The SEC’s press release announcing the original March 4, 2020 order cited important reminders for companies of their disclosure obligations under the federal securities laws.
- The first reminder stipulates that if a company has become aware of a coronavirus-related risk that would be material to its investors, it should refrain from engaging in securities transactions with the public.
- Additionally, companies should take steps to prevent directors, officers or other insiders from initiating such transactions until investors have been appropriately informed about the risk.
- Furthermore, it reminds companies to disseminate material information related to the impact of the coronavirus broadly and on a timely basis. This also implies that previous disclosures may need to be revisited or updated.
Companies providing forward-looking information or known trends and uncertainties regarding the coronavirus in an effort to keep investors informed can avail themselves of the safe harbor in Section 21E of the Exchange Act.
Transparent Disclosure Considerations in Regard to the COVID-19 Pandemic
While the reprieves were likely welcomed, they emphasize the complexity of reporting and disclosures during an unprecedented global pandemic. For reporting purposes, the effects of the novel coronavirus need to be incorporated into the preparation of financial statements. Impacts of COVID-19 will be widespread across many industries due to disruption of global supply chains, reduced investment in capital improvements and construction, disruptions to manufacturing and distribution, reduced consumer demand for goods and services due to lost income and restrictions on consumers’ ability to move freely and a decrease in market prices for commodities and financial assets.
Corporate governance professionals, risk and compliance officers and boards working together with management, public relations, human resources and legal counsel must be proactive in issuing timely, robust and transparent communications to all of their stakeholders – as well as pivoting to address evolving regulatory compliance guidelines.
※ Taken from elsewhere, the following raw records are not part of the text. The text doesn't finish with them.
/-! ## Where a step leaves the cursor (R281, R282, R287) -/

/-- R210, R231: what is no double-operand instruction and no idiom after the later stages was decoded as it is. -/
theorem eq_of_final_normalizeInstr {d i : Instr} (h : final (normalizeInstr d) = i) (hdouble : asDouble i = none)
    (hpseudo : asPseudo i = none) : d = i := by
  rcases normalizeInstr_cases d with ⟨hd, hsame⟩ | ⟨op, bw, src, dst, -, hnorm⟩
  · rwa [hsame, final_of_recognize_none (recognize_of_asDouble_none hd)] at h
  · rw [hnorm] at h
    cases hrec : recognize (mkDouble op bw (normSrc src) dst) with
    | none =>
      rw [final_of_recognize_none hrec] at h
      simp [← h] at hdouble
    | some p =>
      obtain rfl : p = i := by simpa [final, hrec] using h
      have := asPseudo_isSome_of_recognize hrec
      simp [hpseudo] at this

@[simp] theorem mkJump_ne_invalid (c : Cond) (off disp : Int) : mkJump c off disp ≠ .invalid := by
  cases c <;> simp [mkJump]

@[simp] theorem mkSingle_ne_invalid (op : SOp) (bw : Bit) (o : Operand) : mkSingle op bw o ≠ .invalid := by
  cases op <;> simp [mkSingle]

@[simp] theorem mkDouble_ne_invalid (op : DOp) (bw : Bit) (src dst : Operand) : mkDouble op bw src dst ≠ .invalid := by
  cases op <;> simp [mkDouble]

@[simp] theorem asPseudo_mkJump (c : Cond) (off disp : Int) : asPseudo (mkJump c off disp) = none := by
  cases c <;> rfl

/-- R97: a jump has one word, which is all its encoding has. -/
theorem len_of_resolve_mkJump {w0 : Word} {exts : List Word} {c : Cond} {off disp : Int} {len : Nat}
    (h : resolve w0 exts = .ok (mkJump c off disp) len) : len = 1 := by
  obtain ⟨d, hd, hfin⟩ := resolve_eq_ok.mp h
  obtain rfl := eq_of_final_normalizeInstr hfin (asDouble_mkJump c off disp) (asPseudo_mkJump c off disp)
  obtain ⟨own, more, -, rfl, hreads⟩ := reads_of_decode hd
  have hwords := hreads.words (mkJump_ne_invalid c off disp)
  rw [encode_mkJump] at hwords
  obtain ⟨-, rfl⟩ := List.cons.inj hwords
  rfl

/-- R112: `Invalid` has one word: it is answered before an operand is looked at. -/
theorem len_of_decode_invalid {w0 : Word} {exts : List Word} {len : Nat} (h : decode w0 exts = .ok .invalid len) :
    len = 1 := by
  cases hf : flavor w0 with
  | jump =>
    rw [decode_of_jump _ hf] at h
    exact (Decoded.ok.inj h).2.symm
  | single =>
    rw [decode_of_single _ hf] at h
    cases hop : sopOf (field w0 7 3) with
    | none => simpa [decodeSingle, hop, eq_comm] using h
    | some op =>
      simp only [decodeSingle, hop] at h
      split_ifs at h
      · cases exts <;> simp at h
      · simp at h
  | double =>
    rw [decode_of_double _ hf] at h
    cases hop : dopOf (field w0 12 4) with
    | none => simpa [decodeDouble, hop, eq_comm] using h
    | some op =>
      simp only [decodeDouble, hop] at h
      split at h <;> simp at h

theorem len_of_resolve_invalid {w0 : Word} {exts : List Word} {len : Nat}
    (h : resolve w0 exts = .ok .invalid len) : len = 1 := by
  obtain ⟨d, hd, hfin⟩ := resolve_eq_ok.mp h
  obtain rfl := eq_of_final_normalizeInstr hfin rfl rfl
  exact len_of_decode_invalid hd

/-- R45: a fetched instruction is what the pipeline answers, and its words are as many as the answer's length. -/
theorem resolve_of_fetch {s : State} {fin : Instr} {words : List Word} (hf : fetch s = .instr fin words) :
    ∃ w0 exts, resolve w0 exts = .ok fin words.length := by
  obtain ⟨-, -, hread⟩ := record_of_fetch hf
  obtain ⟨w0, -, hres⟩ := Option.map_eq_some_iff.mp hread
  exact ⟨w0, _, hres⟩
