-- ==== Sys2Proof/Machine/Window.lean ====
section
/-! DEFINITION. The register window (10_state.md R21 to R33): reads, writes and the issue of a
command (30_encoding.md R90). -/

namespace Sys2Proof.Machine

/-- The constant of the ID register (10_state.md R24). -/
def idConstant : Word := 0x44464301

/-- The offsets of the registers a rule names (10_state.md R21; 30_encoding.md R98). -/
abbrev offId : Offset := 0x00
/-- CMD. -/
abbrev offCmd : Offset := 0x04
/-- STATUS. -/
abbrev offStatus : Offset := 0x08
/-- ARG0. -/
abbrev offArg0 : Offset := 0x0C
/-- ARG1. -/
abbrev offArg1 : Offset := 0x10
/-- ARG2. -/
abbrev offArg2 : Offset := 0x14
/-- RESULT. -/
abbrev offResult : Offset := 0x18
/-- WIDTH. -/
abbrev offWidth : Offset := 0x1C
/-- HEIGHT. -/
abbrev offHeight : Offset := 0x20
/-- MAXCELLS. -/
abbrev offMaxCells : Offset := 0x24

/-- The value an aligned 32-bit read returns, by word offset (10_state.md R21, R24 to R33). -/
def registerValue (c : Config) (off : Offset) (s : State) : Word :=
  match off.toNat / 4 with
  | 0 => idConstant
  | 1 => 0
  | 2 => statusWord s
  | 3 => s.arg0
  | 4 => s.arg1
  | 5 => s.arg2
  | 6 => s.result
  | 7 => s.width
  | 8 => s.height
  | 9 => BitVec.ofNat 32 c.maxCells
  | _ => 0

/-- Command issue (30_encoding.md R90; 60_exceptions.md R250, R253): dropped while FATAL, dropped
with OVR set while BUSY, accepted otherwise. -/
def issueCommand (w : Word) (s : State) : State :=
  if s.fatal then s
  else if s.busy then { s with ovr := true }
  else acceptIssue w s

/-- An aligned 32-bit write, by word offset (10_state.md R21): CMD, STATUS and ARG0 to ARG2 take
it, every other register ignores it (R22, R33). -/
def writeRegister (off : Offset) (v : Word) (s : State) : State :=
  match off.toNat / 4 with
  | 1 => issueCommand v s
  | 2 => writeStatus v s
  | 3 => { s with arg0 := v }
  | 4 => { s with arg1 := v }
  | 5 => { s with arg2 := v }
  | _ => s

/-- One access of the shape the window takes: 4 bytes at a multiple of 4 (10_state.md R22). -/
def legalAccess (width : Nat) (off : Offset) : Bool := width = 4 && off.toNat % 4 = 0

/-- A host read of the window (10_state.md R22): no side effect on the block. -/
def readWindow (c : Config) (width : Nat) (off : Offset) (s : State) : State :=
  if legalAccess width off then { s with reply := .word (registerValue c off s) }
  else { s with reply := .busError }

/-- A host write of the window (10_state.md R22): an illegal access changes nothing in the block. -/
def writeWindow (width : Nat) (off : Offset) (v : Word) (s : State) : State :=
  if legalAccess width off then { writeRegister off v s with reply := .done }
  else { s with reply := .busError }

end Sys2Proof.Machine
end

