-- ==== Sys2Proof/Machine/Dispatch.lean ====
section
/-! DEFINITION. One arm per command (30_encoding.md R92, "dispatch on OP"). -/

namespace Sys2Proof.Machine

/-- The command in flight, performed to its end on the latched operands. -/
def exec (i : Instr) (s : State) : Host.Outcome State Fault Refusal :=
  match i with
  | .new => Sys2Proof.Machine.execNew s
  | .ignite => Sys2Proof.Machine.execIgnite s
  | .extinguish => Sys2Proof.Machine.execExtinguish s
  | .step => Sys2Proof.Machine.execStep s
  | .render => Sys2Proof.Machine.execRender s
  | .islit => Sys2Proof.Machine.execIslit s
  | .peek => Sys2Proof.Machine.execPeek s
  | .poke => Sys2Proof.Machine.execPoke s

end Sys2Proof.Machine
end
Continuing to Engage Shareholders Via Virtual Meetings
With the implementation of “social distancing” guidelines, in-person meetings and conferences have ceased to be conducted, and stakeholders have transitioned to working remotely. Shareholder meetings must also adjust to this new normal. Due to safety guidelines and precautions, numerous boards have opted to hold virtual shareholder meetings. While many companies engaged in virtual or hybrid meetings even before the COVID-19 pandemic, many others are now considering virtual meetings. This decision brings with it legal, regulatory and logistical challenges that include not only how to announce and conduct these events, but also how to communicate effectively with shareholders. Companies need to be navigating changing restrictive state laws. What’s more, companies need to be assessing use of host platforms to ensure they can engage their shareholders and provide opportunities for shareholders to ask questions and get answers from the board and executive management.
To address best practices, detailed advice has been produced for corporate governance professionals. For instance, in March, the SEC offered guidance to promote continued shareholder engagement at virtual annual meetings for organizations impacted by COVID-19, advising how to communicate shareholder meeting plans and conduct these meetings. Further representing shareholder interests, COVID-19 proxy advisory guidance has been issued by both Glass Lewis and Institutional Shareholder Services (ISS). Previously, ISS did not have a formal virtual meeting policy and Glass Lewis has seemingly relaxed its existing policy to consider the extenuating circumstances of COVID-19. Whichever engagement option is pursued this year, companies should consider the expectations of stakeholders as to whether virtual meetings are a one-time concession or if they may be the way of the future and provide robust disclosures about this year’s meeting expectations.